Agreed, though the software part is a bit mystifying to me. It's not like Europe doesn't have good software engineers, so the fact that so many of Europe's carmakers are having so many problems competing on software is jarring. It has to be some kind of institutional/cultural clash within these organizations.

[-] cyd@lemmy.world 9 points 4 days ago

For the vast majority of military applications, including missiles, you do not want to use bleeding edge chip tech. You use 50nm or higher, anything with smaller feature sizes is not robust enough for a military environment.

[-] cyd@lemmy.world 35 points 4 days ago* (last edited 4 days ago)
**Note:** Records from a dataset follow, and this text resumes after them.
-- ==== Sys2Proof/Tests/Slice0.lean ====
section
/-!
SUPPORT. Slice0.lean: small tests. Each theorem `witness_X` shows, clause by clause, a state and operands that meet the hypotheses of
statement X and that the command answers what it says there; each `test_illformed_X` a term that `Instr.wf` refuses. A frame is
tested through the fields it changes. Expected values come from the rules that the statements cite.
-/
set_option maxRecDepth 100000
set_option Elab.async false
set_option synthInstance.maxSize 2000
set_option synthInstance.maxHeartbeats 400000

open Sys2Proof Sys2Proof.Machine

namespace Sys2Proof.Tests

/-- The state after reset with its device changed. -/
def dev (f : Dev → Dev) : State := { State.reset with b := { State.reset.b with d := f State.reset.b.d } }

/-- Whether a command answers a next state, with the queue as it was, whose block satisfies a test. -/
def yieldsBody (c : Instr) (s : State) (p : Body → Prop) [DecidablePred p] : Bool :=
  match exec c s with
  | .next t => decide (t.pending = s.pending) && decide (p t.b)
  | _ => false

/-- The same for the device, with the heartwood domain and the host area as they were. -/
def yields (c : Instr) (s : State) (p : Dev → Prop) [DecidablePred p] : Bool :=
  yieldsBody c s fun b => b.hw = s.b.hw ∧ b.host = s.b.host ∧ p b.d

/-- Two devices alike in every part but the fault sources. -/
abbrev alike (d e : Dev) : Prop :=
  d.power = e.power ∧ d.clk = e.clk ∧ d.straps = e.straps ∧ d.path = e.path ∧ d.grove = e.grove ∧ d.integ = e.integ ∧
  d.seq = e.seq ∧ d.judge = e.judge ∧ d.casc = e.casc ∧ d.chg = e.chg ∧ d.gauge = e.gauge ∧ d.th = e.th ∧
  d.conv = e.conv ∧ d.timer = e.timer ∧ d.wdc = e.wdc ∧ d.wdh = e.wdh ∧ d.portA = e.portA ∧ d.portB = e.portB ∧
  d.dict = e.dict ∧ d.pool = e.pool ∧ d.jour = e.jour ∧ d.nv = e.nv ∧ d.otp = e.otp ∧ d.life = e.life ∧ d.recs = e.recs ∧
  d.test = e.test ∧ d.tap = e.tap ∧ d.out = e.out ∧ d.free = e.free

/-! ## States that the witnesses start from -/

def wired (d : Dev) : Dev := ((((((d.setLive 0x2210 1 0x80).setLive 0x2211 1 0x80).setLive 0x2212 1 0x80).setLive 0x2210 5
  30000).setLive 0x2211 5 30000).setLive 0x2212 5 30000)
def railDev (d : Dev) : Dev := (((((wired d).ph' 0 fun x => { x with role := .available, fstate := .firing }).ph' 1 fun x =>
  { x with role := .available, fstate := .shed }).ph' 2 fun x => { x with role := .sapling }).rail' 0 fun x =>
  { x with mode := .regulating, lp := { x.lp with vref := 4000, target := 4000 }, pl := { x.pl with order := [0, 1] } })
def chanDev (d : Dev) : Dev := ((d.setLive 0x2240 1 1200).setLive 0x2248 1 1200).integ' fun g =>
  { g with
    ib := g.ib.map fun x => { x with on := true, refMv := 1200, targetMv := 1200 }
    ld := g.ld.map fun x => { x with on := true, refMv := 1200, targetMv := 1200 } }
def held (d : Dev) : Dev := d.path' fun p => { p with holdSeen := true, holdMv := 12000, holdReady := true }
def slotDev (b : Branch) (d : Dev) : Dev := ((((railDev d).setLive 0x2301 1 20).setLive 0x2301 2 20).setLive 0x2301 (b.val + 1) 10).seq' fun x =>
  { x with state := .onOrder, todo := 2 ^ b.val, members := 2 ^ b.val }
def ocvWord : Nat := (List.range 32).foldl (fun n i => n + ((if i = 31 then 10000 else 300 * i) + (3000 + 20 * i) * 65536) * 2
  ^ (32 * i)) 0
def gaugeDev (d : Dev) : Dev := ((((((d.setLive 0x2180 1 1000).setLive 0x2180 2 1).setLive 0x2180 3 10000).setLive 0x2182 1
  ocvWord).setLive 0x2140 5 6).setLive 0x2140 2 25000).gauge' fun g =>
  { g with present := true, estValid := true, count := 1000, fcc := 10 ^ 9, rc := 5 * 10 ^ 8 }
def chgDev (x : ChgPhase) (d : Dev) : Dev := (((gaugeDev d).setLive 0x2140 3 2000).chg' fun c => { c with phase := x }).path'
  fun p => { p with dcinValid := true, batValid := true }
def aCopy : StoreCopy := State.reset.b.d.storeRecord 7
def thDev (d : Dev) : Dev := (d.th' fun x => { x with sensor := x.sensor.map fun y => { y with shut := 1 } })
def who : Who := ⟨.a, 4⟩
def goodCross : CrossMeas := ⟨1000, 2000, 2048, 3000, 1016, 1984, 2036, 3000⟩
def badCross : CrossMeas := ⟨1000, 2000, 2060, 3000, 1017, 1984, 2048, 3000⟩
def aRec : LogRec := ⟨1, 2, 3, 4, 5, 6, 7, []⟩
def anEmcy : Emcy := ⟨1, 2, 3, 4, 5⟩
def cl (d : Dev) : Dev := (d.setLive 0x1016 1 0x0A0064)
def staged1 (d : Dev) : Dev := held { d with path.dcinValid := true, otp.staged := [(384, 1)] }
def otpWords : List (Nat × Nat) := [(384, 1), (1016, 9861666258496541385)]
def ones64 : List Byte := List.replicate 64 1
def ready (d : Dev) : Dev := held (cl d)
def cmd1 : JCmd := ⟨⟨.a, 10⟩, 18, 1, 1, 0, [⟨0, 3, 0, 5, 0, 0⟩], .first⟩
def cmd2 (seq : Nat) : JCmd := ⟨⟨.a, 10⟩, 8, seq, 0, 0, [], .first⟩
def entry1 (a : Nat) (l : List Target) : Entry :=
  { client := 0, rpdo := false, portB := false, cascade := false, action := a, seq := 1, tag := 0xFFFF, targets := l
    state := .accepted, detail := 0, reached := 0, missed := 0, unitsLost := 0, going := false, endNo := 0, integrator := true
    found := true }
def accepted (e : Entry) (d : Dev) : Dev := (ready d).jour' fun j => { j with entries := [e] }
def meas : Vector StartMeas 30 := Vector.replicate 30 ⟨0, true, true, 0⟩
def branchesOn (d : Dev) : Dev := d.integ' fun g => { g with xe := g.xe.map fun x => { x with en := true } }
def frame : CanFrame := { port := .b, ext := false, cobId := 0x601, data := [1] }
def oper (d : Dev) : Dev := (d.port' .a fun p => { p with nmt := .operational }).port' .b fun p =>
  { p with nmt := .operational }
def rpdoDev (d : Dev) : Dev := ((((oper d).setLive 0x1400 1 0x201).setLive 0x2007 1 4).setLive 0x1600 0 1).setLive 0x1600 1
  0x23000108
def tpdoDev (d : Dev) : Dev := (((((oper d).setLive 0x1800 1 0x181).setLive 0x2007 17 12).setLive 0x1800 2 255).setLive 0x1800
  3 100).setLive 0x1800 5 50
def sess : Session := ⟨10, 3, 0x2300, 1, 1, 0, 0, false, none⟩
def bufSess : Session := ⟨10, 258, 0x2592, 11, 0, 0, 5, false, some (2, 7)⟩
def w10 : Who := ⟨.a, 10⟩
def bufs : List Buffer := [⟨2, 7, [1, 2, 3], 5, true, true, false⟩, ⟨2, 8, [1, 2, 3], 5, true, false, false⟩]
def linked (role : Nat) (d : Dev) : Dev := (d.clk' fun c => { c with crystal := true }).casc' fun c =>
  { c with role := role, units := 3, link := .joined }
def master (d : Dev) : Dev := (linked 1 d).casc' fun c => { c with slaves := c.slaves.map fun x => { x with present := true } }
def slave (d : Dev) : Dev := { linked 2 d with straps := ⟨3, 1, 0⟩ }
def okRx (type len : Nat) : RxCheck := ⟨true, true, type, len, 4⟩
def badRx (type len : Nat) : RxCheck := ⟨true, true, type, len, 5⟩
def bcn (nslv type : Nat) : Beacon := ⟨false, nslv, false, 200, 500, 0, 0, 3, 0, type, 0, 0xFFFF, []⟩
def tagged (st : EntryState) (going : Bool) : Entry :=
  { entry1 1 [⟨0, 3, 0, 23, 0, 0⟩] with cascade := true, tag := 5, state := st, going := going }
def slaveHas (e : Entry) (d : Dev) : Dev := (slave (held d)).jour' fun j => { j with entries := [e] }
def txn : Txn := { tag := 5, committed := false, units := 6, prepared := 6, voted := 2, confirmed := 0, ended := 0 }
def ct : List CTarget := [⟨3, 23, 0⟩, ⟨2, 24, 0⟩, ⟨3, 25, 0⟩, ⟨3, 26, 0⟩]
def masterMsg (m : Msg) (d : Dev) : Dev := (master d).casc' fun c =>
  { c with messages := [m], sent := some m, txn := some txn }
def shared : Entry := { entry1 1 [⟨0, 3, 0, 23, 0, 0⟩, ⟨1, 3, 0, 4, 0, 0⟩] with tag := 5 }
def pOn : PowerOn := ⟨4651, 0, 0, List.replicate 15 1, List.replicate 15 2, 0, 0, false, 0, List.replicate 8 2048,
  List.replicate 8 2048⟩
/-- A state whose heartwood domain and device are changed. -/
def hwDev (g : Heartwood → Heartwood) (f : Dev → Dev) : State :=
  { dev f with b := { (dev f).b with hw := g State.reset.b.hw } }
def off (d : Dev) : Dev := { d with power.coreOn := false }
/-- A sample on the sense pair, `gap` cycles after the one before. -/
def smp (gap : Nat) (uv : Int) : Sample := ⟨gap, uv, uv, none, []⟩
def railIs (m : RailMode) (d : Dev) : Dev := (railDev d).rail' 0 fun x => { x with mode := m }
def tune (st : TuneStage) : TuneRun := ⟨0, st, [1, 2, 3, 4, 5, 6], 500, 24000, 100000, 5000, []⟩
/-- Source `n` with its reaction timer running and its configuration word. -/
def timing (n : Source) (word : Int) (d : Dev) : Dev :=
  ((railDev d).faults' fun f => { f with src := f.src.set n.val { state := .timing } }).setLive 0x2510 (n.val + 1) word

/-! ## Witnesses of the statements about commands -/

theorem witness_InputEvents :
    (let s := dev id
     let mv := 18000
     let us := 10000
     s.b.d.power.coreOn = true ∧ 18000 ≤ mv ∧ mv ≤ 60500 ∧ 10000 ≤ us ∧ s.b.d.path.dcinValid = false ∧ s.b.hw.powered = true
       ∧ yields (.dcinValid mv us) s (fun d => d.path.dcinValid = true ∧ d.path.dcinMv = mv) = true) ∧
    (let s := dev id
     let mv := 16999
     let us := 20
     s.b.d.power.coreOn = true ∧ ((mv < 17000 ∧ 20 ≤ us) ∨ (62000 < mv ∧ 1 ≤ us)) ∧ yields (.dcinInvalid mv us) s (fun d =>
       d.path.dcinValid = false ∧ d.path.dcinMv = mv ∧ d.path.dPair = .off) = true) ∧
    (let s := dev id
     let mv := 62001
     let us := 1
     s.b.d.power.coreOn = true ∧ ((mv < 17000 ∧ 20 ≤ us) ∨ (62000 < mv ∧ 1 ≤ us)) ∧ yields (.dcinInvalid mv us) s (fun d =>
       d.path.dcinValid = false ∧ d.path.dcinMv = mv ∧ d.path.dPair = .off) = true) ∧
    (let s := dev id
     let mv := 17000
     let us := 10000
     s.b.d.power.coreOn = true ∧ 17000 ≤ mv ∧ mv ≤ 60500 ∧ 10000 ≤ us ∧ s.b.hw.powered = true ∧ yields (.batsnsValid mv us)
       s (fun d => d.path.batValid = true ∧ d.path.batMv = mv) = true) ∧
    (let s := dev id
     let mv := 15999
     let us := 20
     s.b.d.power.coreOn = true ∧ ((mv < 16000 ∧ 20 ≤ us) ∨ (62000 < mv ∧ 1 ≤ us)) ∧ yields (.batsnsInvalid mv us) s (fun d
       => d.path.batValid = false ∧ d.path.batMv = mv) = true) ∧
    (let s := dev fun d => { d with power.state := .standby }
     let us := 1000
     s.b.d.power.coreOn = true ∧ 1000 ≤ us ∧ s.b.d.power.state = .standby ∧ s.b.d.casc.role = 0 ∧ yields (.nwakeLow us) s
       (fun d => d.power.state = .run ∧ d.power.wakeSource = 1 ∧ d.clk.pllLocked = true) = true) := by
  refine ⟨?_, ?_, ?_, ?_, ?_, ?_⟩ <;> decide +kernel

theorem witness_InputsUnpowered :
    (let s := dev off
     let mv := 16999
     let us := 20
     s.b.d.power.coreOn = false ∧ ((mv < 17000 ∧ 20 ≤ us) ∨ (62000 < mv ∧ 1 ≤ us)) ∧ yields (.dcinInvalid mv us) s (fun d =>
       d.path = { s.b.d.path with dcinValid := false, dcinMv := mv }) = true) ∧
    (let s := dev off
     let mv := 62001
     let us := 1
     s.b.d.power.coreOn = false ∧ ((mv < 17000 ∧ 20 ≤ us) ∨ (62000 < mv ∧ 1 ≤ us)) ∧ yields (.dcinInvalid mv us) s (fun d =>
       d.path = { s.b.d.path with dcinValid := false, dcinMv := mv }) = true) ∧
    (let s := dev off
     let mv := 17000
     let us := 10000
     s.b.d.power.coreOn = false ∧ 17000 ≤ mv ∧ mv ≤ 60500 ∧ 10000 ≤ us ∧ s.b.hw.powered = true ∧ yields (.batsnsValid mv us)
       s (fun d => d.path = { s.b.d.path with batValid := true, batMv := mv }) = true) ∧
    (let s := dev off
     let mv := 15999
     let us := 20
     s.b.d.power.coreOn = false ∧ ((mv < 16000 ∧ 20 ≤ us) ∨ (62000 < mv ∧ 1 ≤ us)) ∧ yields (.batsnsInvalid mv us) s (fun d
       => d.path = { s.b.d.path with batValid := false, batMv := mv }) = true) ∧
    (let s := dev off
     let mv := 62001
     let us := 1
     s.b.d.power.coreOn = false ∧ ((mv < 16000 ∧ 20 ≤ us) ∨ (62000 < mv ∧ 1 ≤ us)) ∧ yields (.batsnsInvalid mv us) s (fun d
       => d.path = { s.b.d.path with batValid := false, batMv := mv }) = true) ∧
    (let s := hwDev (fun h => { h with shipHold := true, counter := 7 }) fun d => { off d with power.state := .ship }
     let us := 50000
     s.b.d.power.coreOn = false ∧ 50000 ≤ us ∧ s.b.d.power.state = .ship ∧ s.b.hw.shipHold = true ∧ s.b.hw.powered = true ∧
       s.b.hw.thermalLatch = false ∧ yieldsBody (.nwakeLow us) s (fun b => b.host = s.b.host ∧ b.hw =
       { s.b.hw with shipHold := false, wakeTick := s.b.hw.counter } ∧ b.d.power = { s.b.d.power with wakeSource := 1 }) =
       true) ∧
    (let s := hwDev (fun h => { h with shipHold := true, counter := 7 }) fun d => { off d with power.state := .ship }
     let mv := 18000
     let us := 10000
     s.b.d.power.coreOn = false ∧ 18000 ≤ mv ∧ mv ≤ 60500 ∧ 10000 ≤ us ∧ s.b.d.path.dcinValid = false ∧ s.b.d.power.state =
       .ship ∧ s.b.hw.shipHold = true ∧ s.b.hw.powered = true ∧ s.b.hw.thermalLatch = false ∧ yieldsBody (.dcinValid mv us)
       s (fun b => b.host = s.b.host ∧ b.hw = { s.b.hw with shipHold := false, wakeTick := s.b.hw.counter } ∧ b.d.power =
       { s.b.d.power with wakeSource := 2 } ∧ b.d.path =
       { s.b.d.path with dcinValid := true, dcinMv := mv, dLock := .none }) = true) := by
  refine ⟨?_, ?_, ?_, ?_, ?_, ?_, ?_⟩ <;> decide +kernel

theorem witness_HoldupTurnsEveryBranchOff :
     let s := dev fun d => railDev { d with path.dcinValid := true }
     let mv : Nat := 16999
     let us : Nat := 20
     s.b.d.power.coreOn = true ∧ s.b.d.power.state = .run ∧ s.b.d.path.ship = .none ∧ s.b.d.path.batValid = false ∧
       s.b.d.seq.state = .idle ∧ mv < 17000 ∧ 20 ≤ us ∧ yields (.dcinInvalid mv us) s (fun d => d.power.state = .holdup ∧
       d.power.beforeHoldup = .run ∧ d.power.holdupEntry = s.b.hw.counter ∧ ∀ b, d.branchOn b = false) = true := by
  decide +kernel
See, this was always the problem with Chinese efforts to indigenize their semiconductor industry. Each individual Chinese firm had no incentive to use Chinese suppliers, rather than their more established Western competitors. Well, guess what, the US Government has solved that coordination problem for them. Just about every Chinese company, up and down the supply chain, now has an excellent reason to buy Chinese. Sure, they'll take years to work out the kinks, and there will be lots of chances to point and laugh in the meantime. But in the long run, the Sullivan-Blinken strategy of squeezing the Chinese chip industry might end up being one of the most counterproductive geostrategic ideas of all time.

[-] cyd@lemmy.world 14 points 4 days ago

It's not (or at least not just) about subsidies, cheap Chinese labor, etc. It's a fairly classic tech disruption story. Globally, the established carmakers know the future is electric, but they've got existing plants, workers who are trained to build ICEs, long established suppliers who make ICE parts, and so forth. You can argue that executives are being paid big bucks to solve such issues, which is true, but it's truly a hard problem. Especially when these are real factories and workers and industrial equipment you're dealing with.

But why did the disrupters come from China? Everyone is pointing to state support and existing strengths in battery tech, which are supply side factors, but there are also reasons on the demand side. Chinese people have relatively few cars (300 cars per capita, versus 850 per Capita in the US or 603 in the UK). As people get richer and start buying cars, there's a chance for EV makers to get in the door. This, by the way, is why it makes sense that the Chinese EVs are entering on the cheap end of the market, whereas Tesla, which started out selling to western consumers, entered on the premium end.

China has its own ICE carmakers, but they aren't established enough (and politically connected enough) to really push back against the onslaught of EV firms. (China can hardly impose tariffs on itself...) And at this point, the smarter ones like Geely have decided to go with the flow.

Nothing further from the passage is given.